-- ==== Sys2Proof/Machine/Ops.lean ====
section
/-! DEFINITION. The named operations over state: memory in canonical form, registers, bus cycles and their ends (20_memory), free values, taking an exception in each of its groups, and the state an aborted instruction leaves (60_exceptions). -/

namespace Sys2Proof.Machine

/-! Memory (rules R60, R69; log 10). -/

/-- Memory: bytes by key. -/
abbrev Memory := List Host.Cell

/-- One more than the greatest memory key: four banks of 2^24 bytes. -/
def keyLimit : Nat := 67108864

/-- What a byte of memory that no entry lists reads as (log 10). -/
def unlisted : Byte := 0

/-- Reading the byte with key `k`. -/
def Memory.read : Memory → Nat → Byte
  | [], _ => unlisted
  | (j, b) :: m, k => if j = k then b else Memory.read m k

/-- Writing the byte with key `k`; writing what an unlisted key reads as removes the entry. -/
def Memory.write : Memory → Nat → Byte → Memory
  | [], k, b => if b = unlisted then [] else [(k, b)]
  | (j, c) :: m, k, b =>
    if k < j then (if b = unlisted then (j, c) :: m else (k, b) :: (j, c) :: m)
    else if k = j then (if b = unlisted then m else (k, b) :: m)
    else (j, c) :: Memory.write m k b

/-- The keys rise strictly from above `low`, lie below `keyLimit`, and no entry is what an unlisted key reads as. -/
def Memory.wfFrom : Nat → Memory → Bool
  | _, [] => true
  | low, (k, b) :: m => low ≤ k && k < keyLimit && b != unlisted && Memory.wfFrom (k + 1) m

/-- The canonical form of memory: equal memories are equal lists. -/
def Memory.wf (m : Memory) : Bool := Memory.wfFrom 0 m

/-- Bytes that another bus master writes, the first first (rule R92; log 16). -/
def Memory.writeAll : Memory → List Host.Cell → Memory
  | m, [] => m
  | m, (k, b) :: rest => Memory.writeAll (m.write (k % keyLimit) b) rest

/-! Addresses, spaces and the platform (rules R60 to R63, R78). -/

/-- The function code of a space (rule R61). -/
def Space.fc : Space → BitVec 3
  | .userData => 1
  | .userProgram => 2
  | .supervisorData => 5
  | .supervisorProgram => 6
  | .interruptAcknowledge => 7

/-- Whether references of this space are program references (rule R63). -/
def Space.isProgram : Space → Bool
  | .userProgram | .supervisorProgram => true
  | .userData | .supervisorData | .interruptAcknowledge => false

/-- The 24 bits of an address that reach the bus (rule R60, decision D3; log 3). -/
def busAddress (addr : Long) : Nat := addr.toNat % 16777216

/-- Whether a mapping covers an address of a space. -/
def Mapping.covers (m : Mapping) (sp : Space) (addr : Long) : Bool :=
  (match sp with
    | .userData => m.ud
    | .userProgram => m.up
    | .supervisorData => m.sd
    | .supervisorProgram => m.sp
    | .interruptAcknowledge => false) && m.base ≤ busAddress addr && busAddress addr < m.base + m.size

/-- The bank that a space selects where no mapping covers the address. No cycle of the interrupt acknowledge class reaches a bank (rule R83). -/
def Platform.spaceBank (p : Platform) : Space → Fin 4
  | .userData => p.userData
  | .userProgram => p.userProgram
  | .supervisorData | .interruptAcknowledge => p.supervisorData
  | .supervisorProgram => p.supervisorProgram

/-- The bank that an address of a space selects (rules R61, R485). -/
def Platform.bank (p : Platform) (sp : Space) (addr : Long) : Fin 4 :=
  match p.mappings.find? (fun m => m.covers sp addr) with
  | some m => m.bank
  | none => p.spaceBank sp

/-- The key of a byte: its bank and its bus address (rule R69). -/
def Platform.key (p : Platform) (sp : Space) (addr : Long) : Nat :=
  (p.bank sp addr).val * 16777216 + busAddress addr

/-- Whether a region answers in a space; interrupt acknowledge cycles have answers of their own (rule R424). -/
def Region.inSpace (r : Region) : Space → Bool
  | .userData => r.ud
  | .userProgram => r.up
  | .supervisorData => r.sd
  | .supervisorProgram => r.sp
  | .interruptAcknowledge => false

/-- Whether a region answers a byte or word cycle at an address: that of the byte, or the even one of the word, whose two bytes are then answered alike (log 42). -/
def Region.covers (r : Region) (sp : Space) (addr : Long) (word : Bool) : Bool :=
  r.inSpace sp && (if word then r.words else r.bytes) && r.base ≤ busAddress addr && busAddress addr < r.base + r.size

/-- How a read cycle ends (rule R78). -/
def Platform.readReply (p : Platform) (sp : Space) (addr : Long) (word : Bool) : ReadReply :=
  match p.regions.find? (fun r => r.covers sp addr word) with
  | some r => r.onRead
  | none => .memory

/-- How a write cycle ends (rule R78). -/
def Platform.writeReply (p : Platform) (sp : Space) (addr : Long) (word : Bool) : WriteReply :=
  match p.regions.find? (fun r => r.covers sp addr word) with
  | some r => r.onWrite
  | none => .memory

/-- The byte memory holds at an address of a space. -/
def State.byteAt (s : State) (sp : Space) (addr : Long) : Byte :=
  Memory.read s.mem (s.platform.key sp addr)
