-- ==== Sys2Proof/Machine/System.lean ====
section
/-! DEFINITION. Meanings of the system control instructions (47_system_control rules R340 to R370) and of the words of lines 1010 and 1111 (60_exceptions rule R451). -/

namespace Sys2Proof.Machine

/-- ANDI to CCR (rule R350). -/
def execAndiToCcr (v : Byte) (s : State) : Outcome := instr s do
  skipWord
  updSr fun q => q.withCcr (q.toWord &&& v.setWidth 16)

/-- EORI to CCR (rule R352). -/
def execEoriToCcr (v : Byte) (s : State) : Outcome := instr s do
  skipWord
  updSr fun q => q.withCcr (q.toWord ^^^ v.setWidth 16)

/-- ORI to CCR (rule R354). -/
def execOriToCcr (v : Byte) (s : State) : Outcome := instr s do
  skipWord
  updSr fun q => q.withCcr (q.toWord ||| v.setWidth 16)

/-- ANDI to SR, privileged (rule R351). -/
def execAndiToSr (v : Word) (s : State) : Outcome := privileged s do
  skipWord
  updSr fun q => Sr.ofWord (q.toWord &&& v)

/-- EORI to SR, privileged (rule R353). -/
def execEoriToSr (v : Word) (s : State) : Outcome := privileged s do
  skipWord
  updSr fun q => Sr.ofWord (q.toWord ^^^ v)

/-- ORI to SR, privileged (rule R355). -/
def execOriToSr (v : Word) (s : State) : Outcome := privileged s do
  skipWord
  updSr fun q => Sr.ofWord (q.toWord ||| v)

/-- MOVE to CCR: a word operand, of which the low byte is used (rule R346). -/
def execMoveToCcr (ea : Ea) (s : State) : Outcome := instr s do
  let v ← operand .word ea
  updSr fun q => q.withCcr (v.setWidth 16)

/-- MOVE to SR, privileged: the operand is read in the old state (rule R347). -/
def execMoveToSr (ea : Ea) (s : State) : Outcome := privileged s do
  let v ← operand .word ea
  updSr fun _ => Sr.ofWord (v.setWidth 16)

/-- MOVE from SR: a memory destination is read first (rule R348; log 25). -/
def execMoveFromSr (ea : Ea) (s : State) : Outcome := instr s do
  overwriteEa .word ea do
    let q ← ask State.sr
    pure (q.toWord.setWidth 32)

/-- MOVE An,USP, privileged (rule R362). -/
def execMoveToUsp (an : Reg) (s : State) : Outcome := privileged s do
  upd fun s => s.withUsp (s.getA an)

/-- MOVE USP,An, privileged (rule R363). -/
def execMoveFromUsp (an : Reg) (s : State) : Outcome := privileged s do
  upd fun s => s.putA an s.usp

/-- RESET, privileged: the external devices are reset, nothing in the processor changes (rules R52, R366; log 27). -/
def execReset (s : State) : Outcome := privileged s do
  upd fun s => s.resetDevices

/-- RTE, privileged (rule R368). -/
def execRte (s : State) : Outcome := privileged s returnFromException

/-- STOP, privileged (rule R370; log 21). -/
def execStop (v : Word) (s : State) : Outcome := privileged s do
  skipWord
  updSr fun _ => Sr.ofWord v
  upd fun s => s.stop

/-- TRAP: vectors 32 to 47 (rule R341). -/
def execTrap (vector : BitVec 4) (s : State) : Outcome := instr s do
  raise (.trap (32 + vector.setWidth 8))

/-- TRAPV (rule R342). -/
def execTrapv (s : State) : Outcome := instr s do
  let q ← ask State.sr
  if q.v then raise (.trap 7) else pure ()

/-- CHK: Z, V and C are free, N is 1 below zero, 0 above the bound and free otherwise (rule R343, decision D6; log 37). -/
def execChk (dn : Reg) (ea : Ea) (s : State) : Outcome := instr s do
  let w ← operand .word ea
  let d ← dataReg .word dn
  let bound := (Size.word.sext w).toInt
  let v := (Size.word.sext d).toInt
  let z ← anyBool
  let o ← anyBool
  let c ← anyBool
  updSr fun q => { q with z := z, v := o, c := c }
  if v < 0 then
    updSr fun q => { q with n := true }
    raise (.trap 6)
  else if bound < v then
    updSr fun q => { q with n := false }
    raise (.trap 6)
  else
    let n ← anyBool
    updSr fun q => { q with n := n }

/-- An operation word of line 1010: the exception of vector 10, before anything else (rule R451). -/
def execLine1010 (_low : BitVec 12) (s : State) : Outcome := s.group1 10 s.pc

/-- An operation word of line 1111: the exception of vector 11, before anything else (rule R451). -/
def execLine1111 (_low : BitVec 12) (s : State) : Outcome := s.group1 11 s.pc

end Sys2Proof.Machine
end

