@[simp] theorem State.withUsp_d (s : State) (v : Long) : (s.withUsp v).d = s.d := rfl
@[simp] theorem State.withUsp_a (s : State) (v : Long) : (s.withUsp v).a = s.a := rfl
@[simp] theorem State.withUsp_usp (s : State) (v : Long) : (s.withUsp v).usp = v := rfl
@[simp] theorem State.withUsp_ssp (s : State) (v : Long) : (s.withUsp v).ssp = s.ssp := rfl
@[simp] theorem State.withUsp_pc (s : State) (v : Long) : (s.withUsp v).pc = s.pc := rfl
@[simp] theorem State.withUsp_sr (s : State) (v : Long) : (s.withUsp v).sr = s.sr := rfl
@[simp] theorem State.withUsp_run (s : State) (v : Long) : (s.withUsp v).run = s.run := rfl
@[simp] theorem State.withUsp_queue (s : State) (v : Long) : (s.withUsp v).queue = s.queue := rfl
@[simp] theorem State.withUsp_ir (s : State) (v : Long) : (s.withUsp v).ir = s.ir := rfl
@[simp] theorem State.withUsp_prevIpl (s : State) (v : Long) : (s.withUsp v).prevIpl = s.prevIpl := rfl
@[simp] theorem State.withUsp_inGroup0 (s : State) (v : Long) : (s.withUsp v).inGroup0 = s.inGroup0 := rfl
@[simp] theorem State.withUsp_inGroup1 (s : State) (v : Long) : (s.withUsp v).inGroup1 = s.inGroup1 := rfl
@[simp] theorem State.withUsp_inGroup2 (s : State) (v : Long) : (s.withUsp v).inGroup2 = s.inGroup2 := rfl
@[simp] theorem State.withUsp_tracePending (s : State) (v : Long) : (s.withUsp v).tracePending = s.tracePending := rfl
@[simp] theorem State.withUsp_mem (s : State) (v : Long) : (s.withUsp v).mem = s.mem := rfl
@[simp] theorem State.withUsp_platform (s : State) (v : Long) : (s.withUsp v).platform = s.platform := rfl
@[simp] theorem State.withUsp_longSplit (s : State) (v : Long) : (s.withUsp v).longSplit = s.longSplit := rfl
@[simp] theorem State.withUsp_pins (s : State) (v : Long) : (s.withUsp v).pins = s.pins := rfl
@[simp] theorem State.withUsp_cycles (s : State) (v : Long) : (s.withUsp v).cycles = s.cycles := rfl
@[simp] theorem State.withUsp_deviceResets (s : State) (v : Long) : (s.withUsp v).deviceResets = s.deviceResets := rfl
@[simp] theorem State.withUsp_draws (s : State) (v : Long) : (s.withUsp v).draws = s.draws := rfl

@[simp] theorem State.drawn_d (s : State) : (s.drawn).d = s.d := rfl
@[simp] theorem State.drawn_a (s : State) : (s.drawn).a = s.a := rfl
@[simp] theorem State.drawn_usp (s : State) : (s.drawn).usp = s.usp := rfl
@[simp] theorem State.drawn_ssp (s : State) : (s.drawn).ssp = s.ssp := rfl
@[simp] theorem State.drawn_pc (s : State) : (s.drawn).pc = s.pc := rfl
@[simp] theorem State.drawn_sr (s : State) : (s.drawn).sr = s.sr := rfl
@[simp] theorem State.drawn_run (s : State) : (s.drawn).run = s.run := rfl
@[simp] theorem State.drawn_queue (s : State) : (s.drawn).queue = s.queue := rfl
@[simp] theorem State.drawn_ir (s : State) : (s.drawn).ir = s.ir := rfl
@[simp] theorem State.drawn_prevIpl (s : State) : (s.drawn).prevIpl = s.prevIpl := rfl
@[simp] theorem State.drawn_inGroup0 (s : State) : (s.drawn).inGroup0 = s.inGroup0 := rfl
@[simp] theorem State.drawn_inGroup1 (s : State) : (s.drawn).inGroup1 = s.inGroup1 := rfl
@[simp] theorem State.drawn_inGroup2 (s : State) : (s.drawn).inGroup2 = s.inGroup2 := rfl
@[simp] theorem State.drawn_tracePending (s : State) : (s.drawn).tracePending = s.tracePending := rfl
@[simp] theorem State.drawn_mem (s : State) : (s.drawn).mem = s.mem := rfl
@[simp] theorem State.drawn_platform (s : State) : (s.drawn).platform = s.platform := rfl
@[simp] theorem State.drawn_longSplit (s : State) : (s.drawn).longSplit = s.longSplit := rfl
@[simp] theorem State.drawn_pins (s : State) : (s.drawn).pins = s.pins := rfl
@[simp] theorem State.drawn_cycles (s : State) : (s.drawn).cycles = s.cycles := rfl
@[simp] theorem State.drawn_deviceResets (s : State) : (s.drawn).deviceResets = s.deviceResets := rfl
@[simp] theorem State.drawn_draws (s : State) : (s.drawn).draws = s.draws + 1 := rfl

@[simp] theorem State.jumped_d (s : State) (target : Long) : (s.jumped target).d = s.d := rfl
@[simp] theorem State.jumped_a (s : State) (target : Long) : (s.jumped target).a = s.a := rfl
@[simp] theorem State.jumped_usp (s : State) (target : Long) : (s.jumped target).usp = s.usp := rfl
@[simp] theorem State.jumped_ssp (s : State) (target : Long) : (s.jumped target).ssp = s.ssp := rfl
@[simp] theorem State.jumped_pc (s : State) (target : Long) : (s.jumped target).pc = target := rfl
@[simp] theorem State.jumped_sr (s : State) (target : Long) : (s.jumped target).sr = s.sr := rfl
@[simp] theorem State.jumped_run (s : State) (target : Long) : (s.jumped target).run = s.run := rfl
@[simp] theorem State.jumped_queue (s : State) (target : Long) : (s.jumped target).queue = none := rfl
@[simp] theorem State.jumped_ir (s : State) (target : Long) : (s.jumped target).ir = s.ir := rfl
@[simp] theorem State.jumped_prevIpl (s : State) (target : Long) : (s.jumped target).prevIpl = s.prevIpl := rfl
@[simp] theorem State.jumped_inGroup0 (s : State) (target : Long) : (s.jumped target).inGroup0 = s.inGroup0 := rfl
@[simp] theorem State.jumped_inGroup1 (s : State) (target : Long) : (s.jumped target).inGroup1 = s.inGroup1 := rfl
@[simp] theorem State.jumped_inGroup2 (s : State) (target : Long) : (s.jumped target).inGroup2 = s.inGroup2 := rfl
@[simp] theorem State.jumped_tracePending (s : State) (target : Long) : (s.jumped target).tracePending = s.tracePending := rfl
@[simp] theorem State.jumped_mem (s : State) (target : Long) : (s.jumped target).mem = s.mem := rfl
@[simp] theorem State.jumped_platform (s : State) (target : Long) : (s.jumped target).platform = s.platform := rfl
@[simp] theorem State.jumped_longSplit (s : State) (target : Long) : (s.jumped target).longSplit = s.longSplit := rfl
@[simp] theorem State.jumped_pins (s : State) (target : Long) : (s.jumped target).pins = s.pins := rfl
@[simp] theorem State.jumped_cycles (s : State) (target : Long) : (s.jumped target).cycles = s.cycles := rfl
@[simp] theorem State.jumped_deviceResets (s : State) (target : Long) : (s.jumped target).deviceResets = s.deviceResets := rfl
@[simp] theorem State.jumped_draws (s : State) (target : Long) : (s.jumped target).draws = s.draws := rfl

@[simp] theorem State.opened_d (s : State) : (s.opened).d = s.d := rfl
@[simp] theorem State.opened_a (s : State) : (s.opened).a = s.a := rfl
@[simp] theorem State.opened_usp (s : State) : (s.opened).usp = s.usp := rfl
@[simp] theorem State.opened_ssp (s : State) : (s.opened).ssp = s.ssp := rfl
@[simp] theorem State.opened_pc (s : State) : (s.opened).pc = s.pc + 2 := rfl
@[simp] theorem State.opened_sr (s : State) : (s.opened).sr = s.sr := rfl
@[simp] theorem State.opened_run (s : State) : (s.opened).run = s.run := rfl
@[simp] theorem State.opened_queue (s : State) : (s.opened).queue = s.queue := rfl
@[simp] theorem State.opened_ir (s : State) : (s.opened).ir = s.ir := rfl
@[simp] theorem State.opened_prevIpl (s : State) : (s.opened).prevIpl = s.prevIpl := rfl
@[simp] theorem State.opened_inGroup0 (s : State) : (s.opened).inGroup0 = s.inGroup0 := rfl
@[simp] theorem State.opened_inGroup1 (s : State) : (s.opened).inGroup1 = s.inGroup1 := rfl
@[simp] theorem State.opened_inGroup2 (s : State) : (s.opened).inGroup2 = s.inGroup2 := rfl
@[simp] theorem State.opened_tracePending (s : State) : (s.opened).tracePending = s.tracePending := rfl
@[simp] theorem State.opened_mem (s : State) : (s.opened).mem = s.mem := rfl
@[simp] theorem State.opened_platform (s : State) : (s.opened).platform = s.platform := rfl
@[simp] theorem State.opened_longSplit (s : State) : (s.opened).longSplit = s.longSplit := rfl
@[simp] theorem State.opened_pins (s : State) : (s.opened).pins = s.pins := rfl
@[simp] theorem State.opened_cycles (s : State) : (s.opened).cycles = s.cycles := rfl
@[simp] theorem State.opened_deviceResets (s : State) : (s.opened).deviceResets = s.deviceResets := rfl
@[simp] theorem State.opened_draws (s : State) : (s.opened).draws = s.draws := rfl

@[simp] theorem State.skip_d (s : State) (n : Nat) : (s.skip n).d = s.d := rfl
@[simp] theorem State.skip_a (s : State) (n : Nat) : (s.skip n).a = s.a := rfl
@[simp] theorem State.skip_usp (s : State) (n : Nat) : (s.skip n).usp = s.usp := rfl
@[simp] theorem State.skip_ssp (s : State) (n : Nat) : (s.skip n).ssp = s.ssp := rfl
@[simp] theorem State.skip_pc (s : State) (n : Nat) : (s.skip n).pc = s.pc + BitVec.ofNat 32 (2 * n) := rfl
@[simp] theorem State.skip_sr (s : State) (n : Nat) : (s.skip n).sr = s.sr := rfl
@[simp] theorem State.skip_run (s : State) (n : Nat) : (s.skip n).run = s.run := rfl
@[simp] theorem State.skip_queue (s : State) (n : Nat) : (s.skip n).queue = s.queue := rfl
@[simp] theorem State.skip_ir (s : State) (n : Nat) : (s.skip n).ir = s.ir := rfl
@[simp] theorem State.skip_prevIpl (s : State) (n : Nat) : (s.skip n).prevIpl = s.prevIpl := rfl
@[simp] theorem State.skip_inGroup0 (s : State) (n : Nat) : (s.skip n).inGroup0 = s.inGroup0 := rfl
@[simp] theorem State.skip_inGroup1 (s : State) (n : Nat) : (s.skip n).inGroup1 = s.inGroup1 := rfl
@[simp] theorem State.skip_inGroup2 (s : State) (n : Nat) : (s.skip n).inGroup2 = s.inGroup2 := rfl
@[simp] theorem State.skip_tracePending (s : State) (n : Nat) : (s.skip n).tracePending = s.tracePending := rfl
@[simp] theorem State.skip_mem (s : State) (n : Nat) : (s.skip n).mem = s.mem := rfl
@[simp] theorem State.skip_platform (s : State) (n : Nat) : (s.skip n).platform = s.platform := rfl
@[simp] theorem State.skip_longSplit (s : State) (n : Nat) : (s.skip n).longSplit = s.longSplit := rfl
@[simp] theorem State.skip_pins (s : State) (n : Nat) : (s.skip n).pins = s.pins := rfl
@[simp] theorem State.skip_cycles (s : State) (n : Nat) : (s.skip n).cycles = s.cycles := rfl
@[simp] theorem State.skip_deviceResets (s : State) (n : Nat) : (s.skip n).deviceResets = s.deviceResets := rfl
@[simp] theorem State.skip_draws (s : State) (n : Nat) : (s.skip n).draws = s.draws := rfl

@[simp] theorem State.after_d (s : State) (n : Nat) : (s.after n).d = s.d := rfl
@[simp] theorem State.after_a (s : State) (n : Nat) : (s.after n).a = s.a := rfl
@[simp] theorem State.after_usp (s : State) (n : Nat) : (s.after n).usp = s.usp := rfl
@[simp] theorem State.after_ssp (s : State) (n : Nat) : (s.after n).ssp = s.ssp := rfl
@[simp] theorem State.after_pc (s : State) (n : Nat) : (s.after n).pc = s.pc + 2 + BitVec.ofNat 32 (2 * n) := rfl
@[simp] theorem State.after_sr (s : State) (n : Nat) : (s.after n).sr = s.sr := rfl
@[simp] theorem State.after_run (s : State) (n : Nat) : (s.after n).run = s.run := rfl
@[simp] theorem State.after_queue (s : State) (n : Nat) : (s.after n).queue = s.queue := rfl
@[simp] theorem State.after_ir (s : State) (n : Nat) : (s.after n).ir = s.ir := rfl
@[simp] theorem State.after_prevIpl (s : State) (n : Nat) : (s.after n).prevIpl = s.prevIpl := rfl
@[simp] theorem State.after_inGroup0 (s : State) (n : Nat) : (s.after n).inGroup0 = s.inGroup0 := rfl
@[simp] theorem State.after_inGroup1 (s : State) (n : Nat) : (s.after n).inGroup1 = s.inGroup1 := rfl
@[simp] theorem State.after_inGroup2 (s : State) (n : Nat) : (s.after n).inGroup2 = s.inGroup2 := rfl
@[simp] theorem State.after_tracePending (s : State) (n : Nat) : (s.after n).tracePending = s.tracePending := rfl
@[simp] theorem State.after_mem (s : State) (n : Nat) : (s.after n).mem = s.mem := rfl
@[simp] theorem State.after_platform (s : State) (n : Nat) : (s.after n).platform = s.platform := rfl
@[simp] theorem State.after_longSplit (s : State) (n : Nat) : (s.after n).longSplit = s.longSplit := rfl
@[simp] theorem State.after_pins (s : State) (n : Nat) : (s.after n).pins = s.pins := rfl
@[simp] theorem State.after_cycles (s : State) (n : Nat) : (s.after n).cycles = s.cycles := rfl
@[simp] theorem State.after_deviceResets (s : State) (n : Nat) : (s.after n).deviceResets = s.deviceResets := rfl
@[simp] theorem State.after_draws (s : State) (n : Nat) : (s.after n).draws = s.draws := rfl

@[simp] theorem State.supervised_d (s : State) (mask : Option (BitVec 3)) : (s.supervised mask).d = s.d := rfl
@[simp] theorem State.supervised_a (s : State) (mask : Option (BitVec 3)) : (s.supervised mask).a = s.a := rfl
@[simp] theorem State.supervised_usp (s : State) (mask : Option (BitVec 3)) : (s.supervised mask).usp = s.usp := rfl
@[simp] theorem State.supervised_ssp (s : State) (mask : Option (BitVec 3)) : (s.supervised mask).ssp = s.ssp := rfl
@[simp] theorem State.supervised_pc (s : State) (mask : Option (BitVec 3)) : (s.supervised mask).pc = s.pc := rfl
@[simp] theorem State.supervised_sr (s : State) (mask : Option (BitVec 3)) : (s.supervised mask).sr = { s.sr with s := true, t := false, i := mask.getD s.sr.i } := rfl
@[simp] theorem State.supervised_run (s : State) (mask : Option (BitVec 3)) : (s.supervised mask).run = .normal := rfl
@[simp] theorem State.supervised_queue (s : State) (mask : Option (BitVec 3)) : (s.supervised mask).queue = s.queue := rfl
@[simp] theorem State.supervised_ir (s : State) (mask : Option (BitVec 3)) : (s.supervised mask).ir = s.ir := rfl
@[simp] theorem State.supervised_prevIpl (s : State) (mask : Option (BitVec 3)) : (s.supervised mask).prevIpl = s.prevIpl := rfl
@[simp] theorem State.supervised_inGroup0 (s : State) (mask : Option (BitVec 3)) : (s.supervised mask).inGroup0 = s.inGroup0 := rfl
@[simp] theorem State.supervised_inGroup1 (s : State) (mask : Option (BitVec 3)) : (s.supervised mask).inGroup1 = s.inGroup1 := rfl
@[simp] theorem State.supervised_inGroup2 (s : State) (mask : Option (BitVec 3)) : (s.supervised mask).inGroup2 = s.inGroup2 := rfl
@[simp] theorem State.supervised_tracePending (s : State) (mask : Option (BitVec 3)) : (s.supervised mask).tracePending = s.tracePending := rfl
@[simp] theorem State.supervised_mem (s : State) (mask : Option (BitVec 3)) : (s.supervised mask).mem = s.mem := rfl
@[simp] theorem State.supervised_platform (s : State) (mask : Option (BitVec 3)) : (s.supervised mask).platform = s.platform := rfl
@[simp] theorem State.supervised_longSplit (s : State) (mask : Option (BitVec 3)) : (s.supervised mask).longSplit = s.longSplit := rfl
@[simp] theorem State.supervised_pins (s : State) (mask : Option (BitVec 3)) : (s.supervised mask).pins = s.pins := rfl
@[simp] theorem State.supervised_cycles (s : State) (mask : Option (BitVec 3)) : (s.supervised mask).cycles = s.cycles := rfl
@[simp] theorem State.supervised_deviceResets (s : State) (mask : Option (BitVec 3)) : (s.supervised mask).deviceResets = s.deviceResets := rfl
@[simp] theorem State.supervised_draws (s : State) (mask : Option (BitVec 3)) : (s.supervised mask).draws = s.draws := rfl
+---+
# Task to complete
Your task is to quote, without any alteration, the lines running from the top of the records to the line that holds "bytes by key. -/", both included.

# Your response
-- ==== Sys2Proof/Machine/Ops.lean ====
section
/-! DEFINITION. The named operations over state: memory in canonical form, registers, bus cycles and their ends (20_memory), free values, taking an exception in each of its groups, and the state an aborted instruction leaves (60_exceptions). -/

namespace Sys2Proof.Machine

/-! Memory (rules R60, R69; log 10). -/

/-- Memory: bytes by key. -/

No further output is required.